Yet the rate of failure for new businesses remains high. It’s that very failure rate that’s led to the creation of an entire industry of startup support programs designed to help entrepreneurs beat the odds. It’s working—for some, anyway, even if they’re not who you think.
ACCELERATORS AS FAR AS THE EYE CAN SEE
There are literally thousands of startup accelerators, incubators, coworking spaces, innovation hubs, government-funded small business associations, university programs, and more. AngelList alone shows over 4,233 incubators on offer, while F6s lists some 3,851 accelerators at the time of this writing. And accelerators are just the tip of the iceberg when it comes to the range of resources available to startups and entrepreneurs.
Of course, support programs for new businesses aren’t a new phenomenon. In his book The Wizard of Menlo Park, about Thomas Edison, Randall E. Stross argues that entrepreneurial incubators and accelerators have existed (in all but name) since the late 19th century, the most famous of which were the Menlo Park, New Jersey, facilities that powered Edison’s creativity from 1876 until 1882.
What’s arguably changed quite a bit since then is the degree of confidence we’re apt to place in entrepreneurship as a means to progress and profit alike. And despite what one observer characterizes as increasing chatter about “a possible ‘accelerator bubble’” and skepticism for “the viability of the accelerator model,” this confidence remains largely intact.

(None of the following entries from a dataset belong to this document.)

-- ==== Sys2Proof/Machine/SynthOps.lean ====
section
/-! DEFINITION. The operations on one channel's synthesizers: settings and targets, stored bands, cover, gates, power-downs and
tunes (R269 to R277, R282, R290). `lane` chooses the lane pair throughout. -/

namespace Sys2Proof.Machine

/-! ### Access -/

def Syn.pair (y : Syn) (lane : Bool) : Pair := if lane then y.l else y.s
def Syn.setPair (y : Syn) (lane : Bool) (p : Pair) : Syn := if lane then { y with l := p } else { y with s := p }
def Syn.active (y : Syn) (lane : Bool) : Fin 4 := if lane then y.laneActive else y.sampleActive
def Syn.idle (y : Syn) (lane : Bool) : Fin 4 :=
  if lane then (if y.l.second then 2 else 3) else (if y.s.second then 0 else 1)

/-- The pair a synthesizer belongs to. -/
def isLane (i : Fin 4) : Bool := decide (2 ≤ i.val)

def Chan.synth (c : Chan) (i : Fin 4) : Synth := c.syn.synths[i]
def Chan.setSynth (c : Chan) (i : Fin 4) (x : Synth) : Chan := { c with syn := { c.syn with synths := vput c.syn.synths i x } }
def Chan.modPair (c : Chan) (lane : Bool) (f : Pair → Pair) : Chan :=
  { c with syn := c.syn.setPair lane (f (c.syn.pair lane)) }
def Chan.synEvent (c : Chan) (k : Nat) : Chan := { c with syn := { c.syn with events := evSet c.syn.events k } }

def Chan.act (c : Chan) (lane : Bool) : Synth := c.synth (c.syn.active lane)
def Chan.idl (c : Chan) (lane : Bool) : Synth := c.synth (c.syn.idle lane)

/-! ### Targets (R269, R271, R274, R276) -/

/-- Numerator and denominator of a target frequency in kHz: the sample setting's against REF, the lane setting's
MULT / P_est. -/
def Chan.target (c : Chan) (lane : Bool) (setting : Word) : Nat × Nat :=
  if lane then (fld setting 0 5 * (512000000 * 65536), c.trk.pest)
  else
    let m := fld setting 16 16 + 1
    (1000000 * (fld setting 0 5 * m + fld setting 32 16), m)

/-- A setting is valid (R269, R280 RANGE). -/
def settingValid (lane : Bool) (v : Word) : Bool :=
  if lane then decide (1 ≤ fld v 0 5) && decide (fld v 0 5 ≤ 16)
  else decide (8 ≤ fld v 0 5) && decide (fld v 0 5 ≤ 16) && decide (fld v 32 16 ≤ fld v 16 16)
    && (fld v 0 5 != 16 || fld v 32 16 == 0)

/-- SYN_CEIL of synthesizer `i` in MHz: that of the image, and 0 while the channel is not CONFIGURED (R268, R272). -/
def Chan.ceiling (c : Chan) (i : Fin 4) : Nat := if c.configured then c.skn.image.ceiling i else 0

/-- The target of a setting exceeds the pair's ceiling; a lane target needs a PACE period. -/
def Chan.aboveCeiling (c : Chan) (lane : Bool) (setting : Word) : Bool :=
  let t := c.target lane setting
  t.2 != 0 && decide (t.1 > c.ceiling (c.syn.active lane) * 1000 * t.2)

/-- A frequency measured in kHz passes R276: within 0.1 % or 1 MHz of the target, whichever is larger, and not above
the ceiling. -/
def Chan.measPass (c : Chan) (i : Fin 4) (setting : Word) (kHz : Nat) : Bool :=
  let t := c.target (isLane i) setting
  let d := ((kHz * t.2 : Nat) : Int) - t.1
  (decide (d.natAbs * 1000 ≤ t.1) || decide (d.natAbs ≤ 1000 * t.2)) && decide (kHz ≤ 1000 * c.ceiling i)

/-! ### Stored bands (R274) -/

/-- An entry hits a setting. -/
def Chan.entryHits (c : Chan) (lane : Bool) (setting : Word) (e : TblEntry) : Bool :=
  e.valid && (if lane then
      let t := c.target true setting
      decide ((((e.key.toNat * t.2 : Nat) : Int) - t.1).natAbs * 400 ≤ t.1)
    else e.key == BitVec.ofNat 48 setting.toNat)

def Chan.lookup (c : Chan) (i : Fin 4) (setting : Word) : Option TblEntry :=
  (c.synth i).table.find? (c.entryHits (isLane i) setting)

/-- Index of the entry to be replaced: one with the same key, a free one, or the least recently used. -/
def victim (l : List TblEntry) (key : BitVec 48) : Option Nat :=
  match l.findIdx? (fun e => e.valid && e.key == key) with
  | some k => some k
  | none => match l.findIdx? (fun e => !e.valid) with
    | some k => some k
    | none => if l.length < 64 then none else
      let least := l.foldl (fun m e => min m e.used) ((l.head?.map (·.used)).getD 0)
      l.findIdx? fun e => e.used == least

/-- Store an entry. -/
def storeEntry (l : List TblEntry) (e : TblEntry) : List TblEntry :=
  match victim l e.key with
  | some k => l.set k e
  | none => l ++ [e]

/-- Change the stored band that the present tune loaded (R274, R275). -/
def Synth.onLoaded (x : Synth) (f : TblEntry → TblEntry) : Synth :=
  match x.loaded with
  | some key => { x with table := x.table.map fun e => if e.valid && e.key == key then f e else e }
  | none => x

/-- A stored band that failed is invalidated (R275). -/
def Chan.dropEntry (c : Chan) (i : Fin 4) : Chan :=
  c.setSynth i ((c.synth i).onLoaded fun e => { e with valid := false })

/-! ### Cover (R282) -/

/-- 100 ms. -/
def coverLife : Nat := 100 * ms

/-- The idle synthesizer can take over the active setting. -/
def Chan.coverNow (c : Chan) (lane : Bool) (now : Tbu) : Bool :=
  let x := c.idl lane
  let set := (c.act lane).setting
  x.state != .failed && ((x.state == .idleLocked && x.lock && x.setting == set)
    || x.table.any fun e => c.entryHits lane set e && decide (now ≤ e.qual + coverLife))

/-- Judge the cover again; a pair that is covered ends PAIR_S or PAIR_L (R484). A pair whose idle synthesizer is on its way to
take over has none to cover it. -/
def Chan.recover (c : Chan) (lane : Bool) (now : Tbu) : Chan :=
  let p := c.syn.pair lane
  let v := c.coverNow lane now && !p.failover && !p.takeover
  let c := c.modPair lane fun p => { p with covered := v }
  if v then { c with flt := if lane then { c.flt with pairL := false } else { c.flt with pairS := false } } else c

/-- FLT_CH_STAT.SYN_S and SYN_L: a synthesizer of the pair is FAILED. -/
def Chan.synFlags (c : Chan) : Chan :=
  { c with flt := { c.flt with synS := (c.synth 0).state == .failed || (c.synth 1).state == .failed
                               synL := (c.synth 2).state == .failed || (c.synth 3).state == .failed } }

/-! ### Gates (R277, R192) -/

/-- Close a gate at instant `now`; `ref` says that REF is lost. -/
def Chan.closeGate (c : Chan) (i : Fin 4) (now : Tbu) (ref : Bool) : Chan :=
  if (c.synth i).gate then
    let lane := isLane i
    let sel := c.syn.active lane == i
    let c := c.dstTo (q16 now)
    let c := c.setSynth i { c.synth i with gate := false }
    if sel then
      let c := c.publish (eventCycle now) (if lane then Prod.lOff else Prod.sOff)
      if lane then c else (c.calSpoil [0] 0x29).dryStart now ref
    else c
  else c

/-- Power down a synthesizer (R290); one that is OFF, STOPPING or FAILED stays as it is. -/
def Chan.powerDown (c : Chan) (i : Fin 4) (now : Tbu) : Chan :=
  match (c.synth i).state with
  | .off | .stopping | .failed => c
  | _ =>
    let c := c.closeGate i now false
    c.setSynth i { c.synth i with state := .stopping, lock := false, tune := .none, paused := false, waiting := none }

/-- A synthesizer stops at once. -/
def Chan.powerOff (c : Chan) (i : Fin 4) (now : Tbu) : Chan :=
  let c := c.closeGate i now false
  match (c.synth i).state with
  | .failed => c
  | _ => c.setSynth i { c.synth i with state := .off, lock := false, tune := .none, paused := false, waiting := none }

def allSynths : List (Fin 4) := [0, 1, 2, 3]

/-- PREPARE, SWITCH and HOP are commands 1 to 3 (R279). -/
def SynCmd.switching (x : SynCmd) : Bool := x.cmd == 1 || x.cmd == 2 || x.cmd == 3

/-- Pending switches and prepares are cancelled when all four power down (R290). -/
def Chan.cancelPrepare (c : Chan) (lane : Bool) : Chan :=
  let c := c.modPair lane fun p => { p with pend := none, byCmd := false, hopping := false, prepared := false
                                            failover := false, takeover := false
                                            queued := p.queued.filter fun q => !q.switching }
  if lane then c else { c with trk := c.trk.unplace .sswitch }

/-- All four synthesizers stopped at once, at the entry to HOLDUP and when a channel's image goes (R128, R290). -/
def Chan.allOff (c : Chan) (now : Tbu) : Chan :=
  let c := (c.cancelPrepare false).cancelPrepare true
  let c := allSynths.foldl (fun c i => c.powerOff i now) c
  let c := (c.modPair false fun p => { p with queued := [] }).modPair true fun p => { p with queued := [] }
  (c.recover false now).recover true now

/-- A synthesizer of a pair powers down (R290). -/
def Chan.powering (c : Chan) (lane : Bool) : Bool := (c.act lane).state == .stopping || (c.idl lane).state == .stopping

/-! ### Step 7 of DRAIN (R127, R290) -/

/-- Step 6 of R127 is over: no creel write is outstanding, or its 145 µs have passed. -/
def Chan.pipesEmpty (c : Chan) (now : Tbu) : Bool :=
  c.drainOpened now && (c.mem.writesDone || c.mod.drainAt.any fun a => decide (a + 145 * us ≤ now))

/-- Step 7 of R127: with SYN_REST = 1 all four synthesizers power down. DESIGN CHOICE (log entry 53): it begins with the first
command of the channel at which the steps before it are over. -/
def Chan.drainOn (c : Chan) (now : Tbu) : Chan :=
  if c.mod.state == .drain && bit c.mod.cfg 0 && !c.mod.drainSyn && c.pipesEmpty now then
    let c := (c.cancelPrepare false).cancelPrepare true
    let c := allSynths.foldl (fun c i => c.powerDown i now) c
    let c := (c.recover false now).recover true now
    { c with mod := { c.mod with drainSyn := true } }
  else c

/-- Steps 6 and 7 of R127 are over. -/
def Chan.drained (c : Chan) (now : Tbu) : Bool :=
  c.pipesEmpty now && (!bit c.mod.cfg 0 || (c.mod.drainSyn && !c.powering false && !c.powering true))

/-! ### Tuning (R275) -/

/-- A target in whole kHz. -/
def Chan.targetKHz (c : Chan) (lane : Bool) (setting : Word) : Nat := (c.target lane setting).1 / max 1 (c.target lane setting).2

/-- Start a tune to `setting`: from the table when `fresh` is false and an entry hits, else by a fresh search. A
synthesizer that is powering down starts afterwards (R130); `ref` says that its reference is present (R287). -/
def Chan.tuneTo (c : Chan) (i : Fin 4) (why : TuneFor) (setting : Word) (fresh ref : Bool) (now : Tbu) : Chan :=
  let x := { c.synth i with setting := setting }
  if x.state = .stopping then c.setSynth i { x with waiting := some why }
  else
    let hit := if fresh then none else c.lookup i setting
    let x := { x with lock := false, measOk := false, tune := why, ceilHolds := 0, paused := !ref, tuneAt := now
                      aligned := false, follow := false, lockKHz := c.targetKHz (isLane i) setting }
    match hit with
    | some e => c.setSynth i
        (({ x with state := .tune, hit := true, band := e.band, fast := satInc x.fast, loaded := some e.key } : Synth).onLoaded
          fun e => { e with used := now })
    | none => c.setSynth i { x with state := .search, hit := false, fresh := satInc x.fresh, loaded := none }

end Sys2Proof.Machine
end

It may be true that, as Forbes columnist Brian Solomon writes, only 2% of companies to emerge from even the top 20 accelerators have a successful exit. But it’s also true that some of the leading accelerators, like Y Combinator, TechStarts, and a handful of others, have produced major successes like Airbnb, Dropbox, and Reddit.
And it’s those home runs that in many cases leads to an overblown impression of opportunity—which in turn, of course, benefits those accelerators.
HOW ACCELERATORS EARN MONEY
Those programs’ impact and success rates vary widely, often according to how each one is structured, operated, and financially sustained. At the same time, all of them face roughly the same challenge: “How,” as the innovation charity Nesta frames the issue, “do you charge a startup/client that has very little resources today and may never make money?”
Accelerators and other ventures tend to take one of three broad approaches to generating income from startups:
- Growth-driven: programs are primarily dependent on growing the startup as it generates revenue from equity
- Fee-driven: programs charge clients member and service fees as well as rent
- Independent: programs are supported not by income from startups, but by sponsors, public funds, and events
This table from the Nesta study breaks down these differences in greater detail (click on image to enlarge).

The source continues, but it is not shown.